(Listed entries):
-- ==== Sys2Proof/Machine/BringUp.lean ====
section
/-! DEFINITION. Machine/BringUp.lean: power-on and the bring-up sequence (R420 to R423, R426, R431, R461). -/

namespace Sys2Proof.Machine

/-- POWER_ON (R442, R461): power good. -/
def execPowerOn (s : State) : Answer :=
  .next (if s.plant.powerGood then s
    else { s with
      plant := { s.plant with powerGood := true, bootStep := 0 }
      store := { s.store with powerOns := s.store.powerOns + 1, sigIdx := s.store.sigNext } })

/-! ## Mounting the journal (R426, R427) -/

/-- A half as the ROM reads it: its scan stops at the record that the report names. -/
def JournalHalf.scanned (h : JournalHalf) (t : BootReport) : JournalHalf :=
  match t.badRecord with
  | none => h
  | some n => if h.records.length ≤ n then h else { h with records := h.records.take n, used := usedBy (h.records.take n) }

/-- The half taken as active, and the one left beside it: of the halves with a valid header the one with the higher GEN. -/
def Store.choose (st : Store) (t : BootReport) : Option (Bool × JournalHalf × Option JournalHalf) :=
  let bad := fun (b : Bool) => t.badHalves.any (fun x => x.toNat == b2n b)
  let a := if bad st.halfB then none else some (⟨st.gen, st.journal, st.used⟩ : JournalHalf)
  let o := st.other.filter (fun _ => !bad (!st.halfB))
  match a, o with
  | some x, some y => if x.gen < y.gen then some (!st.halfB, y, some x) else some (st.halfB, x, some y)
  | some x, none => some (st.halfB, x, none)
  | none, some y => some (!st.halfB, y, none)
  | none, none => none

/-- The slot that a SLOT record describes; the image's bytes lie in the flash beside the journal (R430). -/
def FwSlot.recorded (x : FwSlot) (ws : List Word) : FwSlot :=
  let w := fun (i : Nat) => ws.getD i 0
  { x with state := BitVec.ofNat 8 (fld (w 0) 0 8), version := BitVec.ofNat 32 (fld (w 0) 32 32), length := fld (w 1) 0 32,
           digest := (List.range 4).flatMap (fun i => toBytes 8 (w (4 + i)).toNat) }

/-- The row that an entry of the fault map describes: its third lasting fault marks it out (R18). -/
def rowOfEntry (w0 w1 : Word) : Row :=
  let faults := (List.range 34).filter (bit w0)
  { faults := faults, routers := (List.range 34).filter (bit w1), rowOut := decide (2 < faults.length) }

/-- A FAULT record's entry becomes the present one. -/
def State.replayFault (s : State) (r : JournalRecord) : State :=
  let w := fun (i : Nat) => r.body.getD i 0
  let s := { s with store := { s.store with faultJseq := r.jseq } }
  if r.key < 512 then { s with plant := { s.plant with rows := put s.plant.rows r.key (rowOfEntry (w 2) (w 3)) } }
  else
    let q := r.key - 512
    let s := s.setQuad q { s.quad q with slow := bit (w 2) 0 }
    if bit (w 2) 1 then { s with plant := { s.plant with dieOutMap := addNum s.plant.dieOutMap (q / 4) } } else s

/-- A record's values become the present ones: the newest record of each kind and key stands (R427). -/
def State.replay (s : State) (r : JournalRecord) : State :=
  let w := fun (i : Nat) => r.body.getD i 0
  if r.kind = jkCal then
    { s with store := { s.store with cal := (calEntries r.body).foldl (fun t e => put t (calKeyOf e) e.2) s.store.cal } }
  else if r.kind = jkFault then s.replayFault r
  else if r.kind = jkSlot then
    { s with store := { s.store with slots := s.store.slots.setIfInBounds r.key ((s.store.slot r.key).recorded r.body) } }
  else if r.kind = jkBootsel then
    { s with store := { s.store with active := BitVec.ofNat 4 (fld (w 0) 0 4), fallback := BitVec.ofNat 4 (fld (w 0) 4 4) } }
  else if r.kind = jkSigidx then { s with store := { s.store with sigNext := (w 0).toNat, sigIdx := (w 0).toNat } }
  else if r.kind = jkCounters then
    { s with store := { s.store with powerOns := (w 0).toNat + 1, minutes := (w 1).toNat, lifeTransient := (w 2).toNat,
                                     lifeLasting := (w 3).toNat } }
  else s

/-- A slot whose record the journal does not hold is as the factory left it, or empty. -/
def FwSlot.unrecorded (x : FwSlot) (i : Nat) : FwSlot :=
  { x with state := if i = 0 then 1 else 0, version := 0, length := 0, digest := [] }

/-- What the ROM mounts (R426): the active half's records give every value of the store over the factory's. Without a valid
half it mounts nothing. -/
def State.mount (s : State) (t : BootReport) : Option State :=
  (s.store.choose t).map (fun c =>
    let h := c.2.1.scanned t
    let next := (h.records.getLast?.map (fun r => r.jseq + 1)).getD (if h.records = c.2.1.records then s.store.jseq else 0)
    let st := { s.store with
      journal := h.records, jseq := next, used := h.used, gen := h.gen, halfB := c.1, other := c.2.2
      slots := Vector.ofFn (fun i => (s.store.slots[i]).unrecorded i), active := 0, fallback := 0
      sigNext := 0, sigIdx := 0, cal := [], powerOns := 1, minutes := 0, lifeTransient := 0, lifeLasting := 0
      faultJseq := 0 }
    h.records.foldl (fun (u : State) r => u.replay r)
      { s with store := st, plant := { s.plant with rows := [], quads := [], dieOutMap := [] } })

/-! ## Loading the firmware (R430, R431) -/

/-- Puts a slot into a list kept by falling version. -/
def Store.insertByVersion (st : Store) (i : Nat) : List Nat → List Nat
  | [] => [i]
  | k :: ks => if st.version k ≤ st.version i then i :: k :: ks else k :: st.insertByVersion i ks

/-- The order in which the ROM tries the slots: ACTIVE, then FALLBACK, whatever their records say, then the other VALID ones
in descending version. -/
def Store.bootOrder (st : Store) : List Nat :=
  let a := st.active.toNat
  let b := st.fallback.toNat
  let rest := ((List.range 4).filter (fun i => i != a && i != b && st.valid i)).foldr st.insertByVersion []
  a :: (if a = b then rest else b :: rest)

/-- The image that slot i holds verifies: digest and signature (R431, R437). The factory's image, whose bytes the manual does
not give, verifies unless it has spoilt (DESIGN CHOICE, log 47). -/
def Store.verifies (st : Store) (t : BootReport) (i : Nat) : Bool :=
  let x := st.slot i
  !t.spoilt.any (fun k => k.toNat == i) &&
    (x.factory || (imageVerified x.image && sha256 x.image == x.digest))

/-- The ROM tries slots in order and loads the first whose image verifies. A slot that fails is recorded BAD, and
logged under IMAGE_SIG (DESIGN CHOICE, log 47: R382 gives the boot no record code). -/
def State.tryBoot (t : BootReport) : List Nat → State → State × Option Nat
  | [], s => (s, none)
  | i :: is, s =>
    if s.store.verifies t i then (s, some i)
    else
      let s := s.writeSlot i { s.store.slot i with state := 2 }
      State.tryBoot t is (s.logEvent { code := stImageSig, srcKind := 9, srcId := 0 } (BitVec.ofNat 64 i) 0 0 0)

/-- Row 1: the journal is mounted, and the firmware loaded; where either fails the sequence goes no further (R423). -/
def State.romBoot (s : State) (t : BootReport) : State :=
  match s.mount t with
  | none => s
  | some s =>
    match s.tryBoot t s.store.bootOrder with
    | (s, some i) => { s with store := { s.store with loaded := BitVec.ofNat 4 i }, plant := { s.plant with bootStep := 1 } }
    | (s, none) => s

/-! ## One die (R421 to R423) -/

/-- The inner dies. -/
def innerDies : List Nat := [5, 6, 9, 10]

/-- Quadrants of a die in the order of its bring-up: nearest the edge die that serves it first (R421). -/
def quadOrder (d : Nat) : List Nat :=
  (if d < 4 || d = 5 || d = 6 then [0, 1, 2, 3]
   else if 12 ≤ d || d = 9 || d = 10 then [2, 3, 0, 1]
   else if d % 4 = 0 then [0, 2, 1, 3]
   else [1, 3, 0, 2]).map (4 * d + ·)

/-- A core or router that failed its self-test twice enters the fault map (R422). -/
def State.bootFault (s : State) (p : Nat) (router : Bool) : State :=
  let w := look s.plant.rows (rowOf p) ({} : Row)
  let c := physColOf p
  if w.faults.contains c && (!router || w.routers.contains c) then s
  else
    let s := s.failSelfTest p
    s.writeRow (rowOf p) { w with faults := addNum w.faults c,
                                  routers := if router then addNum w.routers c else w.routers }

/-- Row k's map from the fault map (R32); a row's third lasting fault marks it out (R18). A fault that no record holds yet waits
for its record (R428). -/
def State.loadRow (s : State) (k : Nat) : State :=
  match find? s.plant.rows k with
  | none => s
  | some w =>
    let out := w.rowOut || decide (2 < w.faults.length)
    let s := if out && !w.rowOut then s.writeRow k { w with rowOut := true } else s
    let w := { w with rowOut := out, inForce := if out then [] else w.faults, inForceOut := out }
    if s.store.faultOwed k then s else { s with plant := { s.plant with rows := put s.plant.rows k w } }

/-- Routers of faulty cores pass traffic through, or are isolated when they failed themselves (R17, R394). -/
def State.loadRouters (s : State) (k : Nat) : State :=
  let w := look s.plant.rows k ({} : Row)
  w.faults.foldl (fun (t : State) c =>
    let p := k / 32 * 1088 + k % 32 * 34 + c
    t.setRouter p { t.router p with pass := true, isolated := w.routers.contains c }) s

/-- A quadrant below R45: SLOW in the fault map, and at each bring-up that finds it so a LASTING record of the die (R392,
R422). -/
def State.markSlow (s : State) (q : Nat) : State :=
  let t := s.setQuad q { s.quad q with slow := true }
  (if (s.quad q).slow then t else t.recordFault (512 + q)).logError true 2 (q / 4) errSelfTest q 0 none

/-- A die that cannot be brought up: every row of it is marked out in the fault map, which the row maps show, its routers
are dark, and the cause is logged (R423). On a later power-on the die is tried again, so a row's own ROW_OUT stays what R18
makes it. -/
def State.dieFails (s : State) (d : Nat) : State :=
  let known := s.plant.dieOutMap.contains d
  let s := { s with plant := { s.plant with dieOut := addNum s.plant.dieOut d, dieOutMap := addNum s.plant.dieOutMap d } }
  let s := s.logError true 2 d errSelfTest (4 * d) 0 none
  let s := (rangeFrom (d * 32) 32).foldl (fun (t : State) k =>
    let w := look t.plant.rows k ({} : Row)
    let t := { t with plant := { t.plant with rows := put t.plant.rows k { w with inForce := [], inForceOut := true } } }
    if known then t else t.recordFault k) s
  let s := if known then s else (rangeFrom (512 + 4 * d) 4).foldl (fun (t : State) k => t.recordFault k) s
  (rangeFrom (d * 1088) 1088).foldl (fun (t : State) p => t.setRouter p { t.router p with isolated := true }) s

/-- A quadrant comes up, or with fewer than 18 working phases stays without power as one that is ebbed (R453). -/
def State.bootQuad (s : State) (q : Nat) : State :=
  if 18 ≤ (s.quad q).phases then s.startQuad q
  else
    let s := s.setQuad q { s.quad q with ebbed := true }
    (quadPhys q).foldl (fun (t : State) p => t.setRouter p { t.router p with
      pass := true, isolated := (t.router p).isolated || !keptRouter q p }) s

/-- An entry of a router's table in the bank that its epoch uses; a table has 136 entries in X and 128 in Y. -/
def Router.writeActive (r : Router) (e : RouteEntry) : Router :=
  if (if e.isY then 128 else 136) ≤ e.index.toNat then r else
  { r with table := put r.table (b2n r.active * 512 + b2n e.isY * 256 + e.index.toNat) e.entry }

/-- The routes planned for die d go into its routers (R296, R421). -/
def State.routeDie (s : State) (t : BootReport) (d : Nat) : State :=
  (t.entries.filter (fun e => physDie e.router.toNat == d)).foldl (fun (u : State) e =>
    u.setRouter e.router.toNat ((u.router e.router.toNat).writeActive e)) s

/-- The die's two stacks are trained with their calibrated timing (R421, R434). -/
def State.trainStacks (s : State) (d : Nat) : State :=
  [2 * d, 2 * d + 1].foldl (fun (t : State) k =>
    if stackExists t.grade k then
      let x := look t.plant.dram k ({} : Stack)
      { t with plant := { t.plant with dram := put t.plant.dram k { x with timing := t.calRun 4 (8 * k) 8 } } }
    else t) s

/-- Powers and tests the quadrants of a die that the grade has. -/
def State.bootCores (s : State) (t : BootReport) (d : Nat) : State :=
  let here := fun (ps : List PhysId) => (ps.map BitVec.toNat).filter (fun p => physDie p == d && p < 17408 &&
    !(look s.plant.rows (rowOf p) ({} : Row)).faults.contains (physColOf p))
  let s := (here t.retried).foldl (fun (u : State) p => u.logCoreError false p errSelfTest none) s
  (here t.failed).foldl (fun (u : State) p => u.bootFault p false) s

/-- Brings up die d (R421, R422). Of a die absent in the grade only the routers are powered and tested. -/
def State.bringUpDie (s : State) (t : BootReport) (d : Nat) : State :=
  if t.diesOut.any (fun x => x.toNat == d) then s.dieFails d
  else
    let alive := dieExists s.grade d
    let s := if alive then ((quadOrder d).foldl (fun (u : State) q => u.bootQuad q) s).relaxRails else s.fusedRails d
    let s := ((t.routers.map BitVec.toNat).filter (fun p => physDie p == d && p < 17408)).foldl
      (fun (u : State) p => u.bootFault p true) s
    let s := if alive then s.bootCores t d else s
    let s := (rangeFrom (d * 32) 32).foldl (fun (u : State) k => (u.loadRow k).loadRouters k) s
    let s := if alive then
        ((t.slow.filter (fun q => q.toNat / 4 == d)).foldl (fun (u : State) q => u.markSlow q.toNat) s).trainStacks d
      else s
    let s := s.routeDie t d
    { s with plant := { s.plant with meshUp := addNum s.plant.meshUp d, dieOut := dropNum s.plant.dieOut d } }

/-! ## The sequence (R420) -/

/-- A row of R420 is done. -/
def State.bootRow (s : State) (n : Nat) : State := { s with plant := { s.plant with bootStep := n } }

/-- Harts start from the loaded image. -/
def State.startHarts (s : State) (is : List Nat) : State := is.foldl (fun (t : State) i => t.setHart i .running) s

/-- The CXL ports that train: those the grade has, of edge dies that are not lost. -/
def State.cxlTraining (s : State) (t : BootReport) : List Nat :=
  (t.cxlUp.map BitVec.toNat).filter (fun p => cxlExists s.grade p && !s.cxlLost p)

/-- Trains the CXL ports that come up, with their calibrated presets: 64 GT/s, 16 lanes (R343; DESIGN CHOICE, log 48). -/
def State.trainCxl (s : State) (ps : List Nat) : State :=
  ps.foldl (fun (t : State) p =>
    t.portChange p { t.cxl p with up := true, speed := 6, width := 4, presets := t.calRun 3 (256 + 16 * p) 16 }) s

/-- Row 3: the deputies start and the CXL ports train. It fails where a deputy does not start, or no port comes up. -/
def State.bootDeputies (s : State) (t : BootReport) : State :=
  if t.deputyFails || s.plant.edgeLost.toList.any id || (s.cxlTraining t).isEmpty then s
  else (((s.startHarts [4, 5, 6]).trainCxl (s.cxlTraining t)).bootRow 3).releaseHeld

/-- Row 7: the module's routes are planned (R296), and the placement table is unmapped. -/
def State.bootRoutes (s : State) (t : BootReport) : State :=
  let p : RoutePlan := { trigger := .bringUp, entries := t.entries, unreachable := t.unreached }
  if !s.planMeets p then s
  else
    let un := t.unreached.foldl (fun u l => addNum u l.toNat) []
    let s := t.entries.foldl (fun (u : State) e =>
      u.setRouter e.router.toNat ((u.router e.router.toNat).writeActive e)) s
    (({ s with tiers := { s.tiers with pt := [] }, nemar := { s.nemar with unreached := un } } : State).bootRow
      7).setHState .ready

(Task item): Would you please write out, exactly and with no other lines, the stretch of the listing above from the line containing "w.faults.foldl (fun (t : State) c =>" through the line containing "pass := true, isolated := (t.router"?

(Result below):
  w.faults.foldl (fun (t : State) c =>
    let p := k / 32 * 1088 + k % 32 * 34 + c
    t.setRouter p { t.router p with pass := true, isolated := w.routers.contains c }) s

/-- A quadrant below R45: SLOW in the fault map, and at each bring-up that finds it so a LASTING record of the die (R392,
R422). -/
def State.markSlow (s : State) (q : Nat) : State :=
  let t := s.setQuad q { s.quad q with slow := true }
  (if (s.quad q).slow then t else t.recordFault (512 + q)).logError true 2 (q / 4) errSelfTest q 0 none

/-- A die that cannot be brought up: every row of it is marked out in the fault map, which the row maps show, its routers
are dark, and the cause is logged (R423). On a later power-on the die is tried again, so a row's own ROW_OUT stays what R18
makes it. -/
def State.dieFails (s : State) (d : Nat) : State :=
  let known := s.plant.dieOutMap.contains d
  let s := { s with plant := { s.plant with dieOut := addNum s.plant.dieOut d, dieOutMap := addNum s.plant.dieOutMap d } }
  let s := s.logError true 2 d errSelfTest (4 * d) 0 none
  let s := (rangeFrom (d * 32) 32).foldl (fun (t : State) k =>
    let w := look t.plant.rows k ({} : Row)
    let t := { t with plant := { t.plant with rows := put t.plant.rows k { w with inForce := [], inForceOut := true } } }
    if known then t else t.recordFault k) s
  let s := if known then s else (rangeFrom (512 + 4 * d) 4).foldl (fun (t : State) k => t.recordFault k) s
  (rangeFrom (d * 1088) 1088).foldl (fun (t : State) p => t.setRouter p { t.router p with isolated := true }) s

/-- A quadrant comes up, or with fewer than 18 working phases stays without power as one that is ebbed (R453). -/
def State.bootQuad (s : State) (q : Nat) : State :=
  if 18 ≤ (s.quad q).phases then s.startQuad q
  else
    let s := s.setQuad q { s.quad q with ebbed := true }
    (quadPhys q).foldl (fun (t : State) p => t.setRouter p { t.router p with
      pass := true, isolated := (t.router p).isolated || !keptRouter q p }) s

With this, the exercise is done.